**Problem description**
Everything from the line containing "rintro n s t hinv hserial ⟨hok, hend⟩ hrun" through the line containing "t.dma.src.toNat = s.dma.src.toNat + 1" in the listing below should be copied exactly, and nothing more.

**Data shown**
/-- A byte step with the pin in SERIAL mode shows its byte (R205). -/
theorem byte_showsRow {s t : State} (h : Inv s) (hserial : SerialInFlight s) (hx : execDmaByte s = .next t) :
    SerialInFlight t ∧ ShowsRow s t := by
  obtain ⟨hd, -, -, -⟩ := execDmaByte_cases hx
  have hmode := hserial hd
  obtain ⟨hpos, -⟩ := h.transfer hd
  obtain ⟨hlen, -, -⟩ := execDmaByte_dma hx (by rintro h0; simp [h0] at hpos)
  refine ⟨fun _ => (execDmaByte_pins hx).symm ▸ hmode, .event (execDmaByte_trace hx) ?_⟩
  rw [if_pos hmode, hlen, eventLeft, if_neg (by omega)]
  exact congrArg some (by bv_omega)

/-- THROUGHPUT_OK on the step of one instruction: where the step is an expiry or a TEARDOWN, no transfer is in flight. -/
structure CutsNoTransfer (i : Instr) (s : State) : Prop where
  expiry : i = .tick → expires s = true → s.dma.active = false
  teardown : commandOf i = some .teardown → s.dma.active = false

/-- An agent's step that cuts no transfer short. -/
theorem exec_showsRow {i : Instr} {s t : State} (h : Inv s) (hi : i.space ≠ .phase) (hserial : SerialInFlight s)
    (huncut : CutsNoTransfer i s) (hx : exec i s = .next t) : SerialInFlight t ∧ ShowsRow s t := by
  cases exec_effect hx with
  | transition p _ => exact absurd (by cases p <;> rfl) hi
  | command c hcommand hc => exact command_showsRow h hserial (fun e => huncut.teardown (e ▸ hcommand)) hc
  | tick htick => exact tick_showsRow h hserial (huncut.expiry rfl) htick
  | byte hbyte => exact byte_showsRow h hserial hbyte
  | halt _ ht => exact ht ▸ ⟨hserial.congr rfl rfl, .event rfl rfl⟩
  | write addr value _ ht => exact ht ▸ ⟨hserial.congr rfl rfl, .silent rfl rfl⟩

@[simp] theorem takeScheduled_dma (s : State) : (takeScheduled s).dma = s.dma := by
  rw [takeScheduled_frame]

@[simp] theorem takeScheduled_pins (s : State) : (takeScheduled s).pins = s.pins := by
  rw [takeScheduled_frame]

@[simp] theorem expires_takeScheduled (s : State) : expires (takeScheduled s) = expires s := by
  rw [takeScheduled_frame]
  rfl

/-- The only event that performs a command is the HOST_CMD that carries it (43_host_commands.md R230). -/
theorem hostCmd_of_commandOf {i : Instr} {c : Command} (hi : i.space = .evt) (hc : commandOf i = some c) :
    ∃ word0 word1, i = .hostCmd word0 word1 ∧ decodeCommand word0 word1 = c := by
  cases i with
  | hostCmd word0 word1 => exact ⟨word0, word1, rfl, Option.some.inj hc⟩
  | configure | teardown | rdreg | reservedCmd => cases hi
  | _ => cases hc

theorem throughputOk.cutsNoTransfer {s : State} {i : Instr} (h : throughputOk s) (hi : nextInstr s = .ok i) :
    CutsNoTransfer i (takeScheduled s) := by
  obtain ⟨hexpiry, hteardown⟩ := h
  constructor
  · rintro rfl hexp
    simpa using hexpiry hi (by simpa using hexp)
  · intro hc
    obtain ⟨word0, word1, rfl, hdecode⟩ := hostCmd_of_commandOf (space_of_nextInstr hi) hc
    simpa using hteardown word0 word1 hi hdecode

/-- A step under THROUGHPUT_OK keeps the mode premise and shows the bytes it takes off the row. -/
theorem step_showsRow {s t : State} (h : Inv s) (hserial : SerialInFlight s) (hok : throughputOk s)
    (hstep : step s = .next t) : SerialInFlight t ∧ ShowsRow s t := by
  obtain ⟨i, hi, hx⟩ := exec_of_step hstep (by simp)
  have hspace : i.space ≠ .phase := by
    rw [space_of_nextInstr hi]
    decide
  have hshows := exec_showsRow h.takeScheduled hspace (hserial.congr (by simp) (by simp)) (hok.cutsNoTransfer hi) hx
  simpa [ShowsRow] using hshows

/-- An agent's step that arms a transfer is an expiry (R200), so under THROUGHPUT_OK it supersedes none (R202). -/
theorem throughputOk.idle_of_arm {s t : State} (hok : throughputOk s) (hstep : step s = .next t)
    {u line row' src len : Nat} (harm : TraceEvent.arm u line row' src len ∈ t.trace.drop s.trace.length) :
    s.dma.active = false := by
  obtain ⟨i, hi, hx⟩ := exec_of_step hstep (by simp)
  obtain ⟨-, rfl | ⟨rfl, -, hr, hcount, -⟩⟩ :=
    onlyVidStartArms i _ t hx (.inl ⟨u, line, row', src, len, by simpa using harm⟩)
  · cases space_of_nextInstr hi
  · have hexp : expires (takeScheduled s) = true := by simp [expires, hr, (ticksLeft_eq_zero_iff _).2 hcount]
    simpa using (hok.cutsNoTransfer hi).expiry rfl hexp

/-- Settles O26: the bytes left account for every event of the step, a lost byte has no place among them, and what arms a
transfer is an expiry. -/
theorem throughputOkLosesNoByte : Obligations.ThroughputOkLosesNoByte := by
  intro s t hinv hserial hok hstep
  obtain ⟨hserial', hshows⟩ := step_showsRow hinv hserial hok hstep
  have hleft := hshows.bytesLeft_drop
  exact ⟨hserial', lost_not_mem_of_bytesLeft hleft, fun _ _ _ _ _ => hok.idle_of_arm hstep, hleft⟩

/-! ### A run -/

/-- A run under THROUGHPUT_OK shows the bytes it takes, whatever is left at its end. -/
theorem run_showsRow {n : Nat} {s t : State} (h : Inv s) (hserial : SerialInFlight s)
    (hok : throughout throughputOk n s) (hrun : stateAfter n s = some t) : Inv t ∧ ShowsRow s t := by
  induction n generalizing s with
  | zero =>
    cases hrun
    exact ⟨h, .silent rfl rfl⟩
  | succ n ih =>
    cases hstep : step s with
    | next u =>
      rw [stateAfter_succ hstep] at hrun
      obtain ⟨hnow, hrest⟩ := (throughout_succ hstep).1 hok
      obtain ⟨hserial', hshows⟩ := step_showsRow h hserial hnow hstep
      obtain ⟨hinv, hshows'⟩ := ih (stepKeepsInvariant s u h hstep) hserial' hrest hrun
      exact ⟨hinv, hshows.trans hshows'⟩
    | fault f => simp [stateAfter, hstep] at hrun
    | refused r => simp [stateAfter, hstep] at hrun

/-- Settles O27: at the end of the run no transfer is in flight, so no byte is left. -/
theorem throughputOkRunShowsWholeRows : Obligations.ThroughputOkRunShowsWholeRows := by
  rintro n s t hinv hserial ⟨hok, hend⟩ hrun
  obtain ⟨hinv', hshows⟩ := run_showsRow hinv hserial hok hrun
  have hleft := hshows.bytesLeft_drop
  obtain ⟨new, htrace, -⟩ := hshows
  rw [hinv'.noTransfer (hend t hrun)] at hleft
  exact ⟨⟨new, htrace.symm⟩, hleft⟩

end Machine
end Sys2Proof

/-! PROOF. The transfer engine's byte steps (42_scanline_transfer.md R204 to R207, R211): what one of them moves and leaves alone,
and the whole row after DMA_LEN of them. -/

namespace Sys2Proof
namespace Machine

/-! ### One byte -/

theorem dmaEnabled_iff (s : State) : dmaEnabled s = true ↔ s.dma.active = true ∧ s.ctl.fault.faulted = false := by
  simp [dmaEnabled]

/-- Settles O20: an enabled byte step completes or stops on its address, and is not refused. -/
theorem dmaByteEnabled : Obligations.DmaByteEnabled := by
  intro s
  rw [← dmaEnabled_iff]
  show execDmaByte s = _ ↔ _
  unfold execDmaByte
  split
  · split <;> simp [*]
  · simp [*]

/-- Settles O25: all that a byte step can write is the transfer registers, the trace and the model's own counters. -/
theorem engineOnlyReads : Obligations.EngineOnlyReads := by
  intro s t h
  rw [execDmaByte_frame h]
  exact ⟨rfl, rfl, rfl, rfl, rfl, rfl, rfl⟩

theorem execDmaByte_completes {s : State} (hd : s.dma.active = true) (hf : s.ctl.fault.faulted = false)
    (hin : s.dma.src.toNat < addressSpace s) : ∃ t, execDmaByte s = .next t :=
  ⟨_, by simp only [execDmaByte, (dmaEnabled_iff s).2 ⟨hd, hf⟩, inAddressSpace, hin]; rfl⟩

/-- DMA_SRC takes the next address where the address space has one (R205). -/
theorem execDmaByte_src {s t : State} (h : execDmaByte s = .next t) (hfit : s.dma.src.toNat + 1 < addressSpace s) :
    t.dma.src.toNat = s.dma.src.toNat + 1 := by
  obtain ⟨-, -, -, rfl⟩ := execDmaByte_cases h
  have hsrc : (BitVec.ofNat 32 (s.dma.src.toNat + 1)).toNat = s.dma.src.toNat + 1 :=
    Nat.mod_eq_of_lt (hfit.trans_le (addressSpace_le s))
  by_cases h0 : s.dma.len = 0#14 <;> simp [addressSpace_congr (shiftOut_params s _), hfit, h0, hsrc]

/-- The last byte of a transfer ends it; a count of 0 leaves it in flight (R205, log entry 8). -/
theorem execDmaByte_active {s t : State} (h : execDmaByte s = .next t) :
    t.dma.active = decide (s.dma.len.toNat ≠ 1) := by
  by_cases h0 : s.dma.len = 0#14
  · obtain ⟨hd, -, -, rfl⟩ := execDmaByte_cases h
    by_cases hfit : s.dma.src.toNat + 1 < addressSpace s <;>
      simp [addressSpace_congr (shiftOut_params s _), hfit, h0, hd]
  · obtain ⟨-, hactive, -⟩ := execDmaByte_dma h h0
    rw [hactive, Bool.eq_iff_iff]
    simp [← BitVec.toNat_inj]

/-- A free value is taken only for an address or a count the spec does not state (log entry 8). -/
theorem execDmaByte_draws {s t : State} (h : execDmaByte s = .next t) (hfit : s.dma.src.toNat + 1 < addressSpace s)
    (hlen : s.dma.len ≠ 0#14) : t.draws = s.draws := by
  obtain ⟨-, -, -, rfl⟩ := execDmaByte_cases h
  simp [addressSpace_congr (shiftOut_params s _), hfit, hlen]

/-- Settles O21: the registers of one byte step, and its frame. -/
theorem dmaByteMovesOneByte : Obligations.DmaByteMovesOneByte := by
  intro s hd hf hin
  obtain ⟨t, h⟩ := execDmaByte_completes hd hf hin
  have hne (h1 : 1 ≤ s.dma.len.toNat) : s.dma.len ≠ 0#14 := by rintro h0; simp [h0] at h1
  refine ⟨t.dma.src, t.dma.len, t.draws, t.gap, execDmaByte_src h, fun h1 => ?_, fun hfit h1 => ?_, ?_⟩
  · obtain ⟨hlen, -⟩ := execDmaByte_dma h (hne h1)
    rw [hlen]
    bv_omega
  · exact execDmaByte_draws h hfit (hne h1)
  · refine h.trans (congrArg _ ?_)
    rw [execDmaByte_frame h, execDmaByte_trace h, ← execDmaByte_active h]
    rfl

/-! ### The bytes of a row -/

/-- The event of byte `j` of the row whose transfer is in flight: shown or lost by the pin's mode (R205, R209). -/
def byteEvent (s : State) (j : Nat) : TraceEvent :=
  if s.pins.videoMode = .serial then .pix s.now (Memory.read s.mem (s.dma.src.toNat + j)) s.ctl.bitOrder
  else .lost s.now (Memory.read s.mem (s.dma.src.toNat + j))

/-- `t` is `s` with the next `k` bytes of its transfer moved, in address order. -/
structure BytesMoved (k : Nat) (s t : State) : Prop where
  active : t.dma.active = decide (k ≠ s.dma.len.toNat)
  len : t.dma.len.toNat = s.dma.len.toNat - k
  src : s.dma.src.toNat + k < addressSpace s → t.dma.src.toNat = s.dma.src.toNat + k
  trace : t.trace = s.trace ++ (List.range k).map (byteEvent s)
  frame : t = { s with dma := t.dma, trace := t.trace, draws := t.draws, gap := t.gap }

theorem bytesMoved_zero {s : State} (hd : s.dma.active = true) (h1 : 1 ≤ s.dma.len.toNat) : BytesMoved 0 s s where
  active := by rw [hd, eq_comm, decide_eq_true_iff]; omega
  len := rfl
  src := fun _ => rfl
  trace := by simp
  frame := rfl

/-- While bytes are left, a byte step moves the next one. -/
theorem BytesMoved.byte {k : Nat} {s u t : State} (h : BytesMoved k s u) (hk : k < s.dma.len.toNat)
    (hspace : s.dma.src.toNat + s.dma.len.toNat ≤ addressSpace s) (hx : execDmaByte u = .next t) :
    BytesMoved (k + 1) s t := by
  have hsrc := h.src (by omega)
  have hlen := h.len
  have hlenNext : t.dma.len.toNat = u.dma.len.toNat - 1 := by
    obtain ⟨hcount, -⟩ := execDmaByte_dma hx (by rintro h0; simp [h0] at hlen; omega)
    rw [hcount]
    bv_omega
  have hframe := h.frame
  constructor
  case active =>
    rw [execDmaByte_active hx, hlen, decide_eq_decide]
    omega
  case len => omega
  case src =>
    intro hfit
    have hparams : u.params = s.params := by rw [hframe]
    rw [execDmaByte_src hx (by rw [addressSpace_congr hparams]; omega), hsrc, Nat.add_assoc]
  case trace =>
    rw [execDmaByte_trace hx, h.trace, List.range_succ, List.map_append, List.append_assoc]
    rw [memRead, hsrc, hframe]
    rfl
  case frame =>
    rw [execDmaByte_frame hx, hframe]

/-- A transfer left alone moves its bytes one step at a time (R207). -/
theorem execAll_bytes {s : State} (hd : s.dma.active = true) (hf : s.ctl.fault.faulted = false)
    (h1 : 1 ≤ s.dma.len.toNat) (hspace : s.dma.src.toNat + s.dma.len.toNat ≤ addressSpace s) {k : Nat}
    (hk : k ≤ s.dma.len.toNat) :
    ∃ t, execAll (List.replicate k .dmaByte) s = .next t ∧ BytesMoved k s t := by
  induction k with
  | zero => exact ⟨s, rfl, bytesMoved_zero hd h1⟩
  | succ k ih =>
    obtain ⟨u, hu, hmoved⟩ := ih (by omega)
    obtain ⟨t, ht⟩ : ∃ t, execDmaByte u = .next t := by
      have hsrc := hmoved.src (by omega)
      have hactive := hmoved.active
      have hframe := hmoved.frame
      refine execDmaByte_completes (hactive.trans (decide_eq_true (by omega))) (by rw [hframe]; exact hf) ?_
      rw [addressSpace_congr (show u.params = s.params by rw [hframe]), hsrc]
      omega
    exact ⟨t, by rw [List.replicate_succ', execAll_append_single hu]; exact ht, hmoved.byte hk hspace ht⟩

**Output for this exercise**
  rintro n s t hinv hserial ⟨hok, hend⟩ hrun
  obtain ⟨hinv', hshows⟩ := run_showsRow hinv hserial hok hrun
  have hleft := hshows.bytesLeft_drop
  obtain ⟨new, htrace, -⟩ := hshows
  rw [hinv'.noTransfer (hend t hrun)] at hleft
  exact ⟨⟨new, htrace.symm⟩, hleft⟩

end Machine
end Sys2Proof

/-! PROOF. The transfer engine's byte steps (42_scanline_transfer.md R204 to R207, R211): what one of them moves and leaves alone,
and the whole row after DMA_LEN of them. -/

namespace Sys2Proof
namespace Machine

/-! ### One byte -/

theorem dmaEnabled_iff (s : State) : dmaEnabled s = true ↔ s.dma.active = true ∧ s.ctl.fault.faulted = false := by
  simp [dmaEnabled]

/-- Settles O20: an enabled byte step completes or stops on its address, and is not refused. -/
theorem dmaByteEnabled : Obligations.DmaByteEnabled := by
  intro s
  rw [← dmaEnabled_iff]
  show execDmaByte s = _ ↔ _
  unfold execDmaByte
  split
  · split <;> simp [*]
  · simp [*]

/-- Settles O25: all that a byte step can write is the transfer registers, the trace and the model's own counters. -/
theorem engineOnlyReads : Obligations.EngineOnlyReads := by
  intro s t h
  rw [execDmaByte_frame h]
  exact ⟨rfl, rfl, rfl, rfl, rfl, rfl, rfl⟩

theorem execDmaByte_completes {s : State} (hd : s.dma.active = true) (hf : s.ctl.fault.faulted = false)
    (hin : s.dma.src.toNat < addressSpace s) : ∃ t, execDmaByte s = .next t :=
  ⟨_, by simp only [execDmaByte, (dmaEnabled_iff s).2 ⟨hd, hf⟩, inAddressSpace, hin]; rfl⟩

/-- DMA_SRC takes the next address where the address space has one (R205). -/
theorem execDmaByte_src {s t : State} (h : execDmaByte s = .next t) (hfit : s.dma.src.toNat + 1 < addressSpace s) :
    t.dma.src.toNat = s.dma.src.toNat + 1 := by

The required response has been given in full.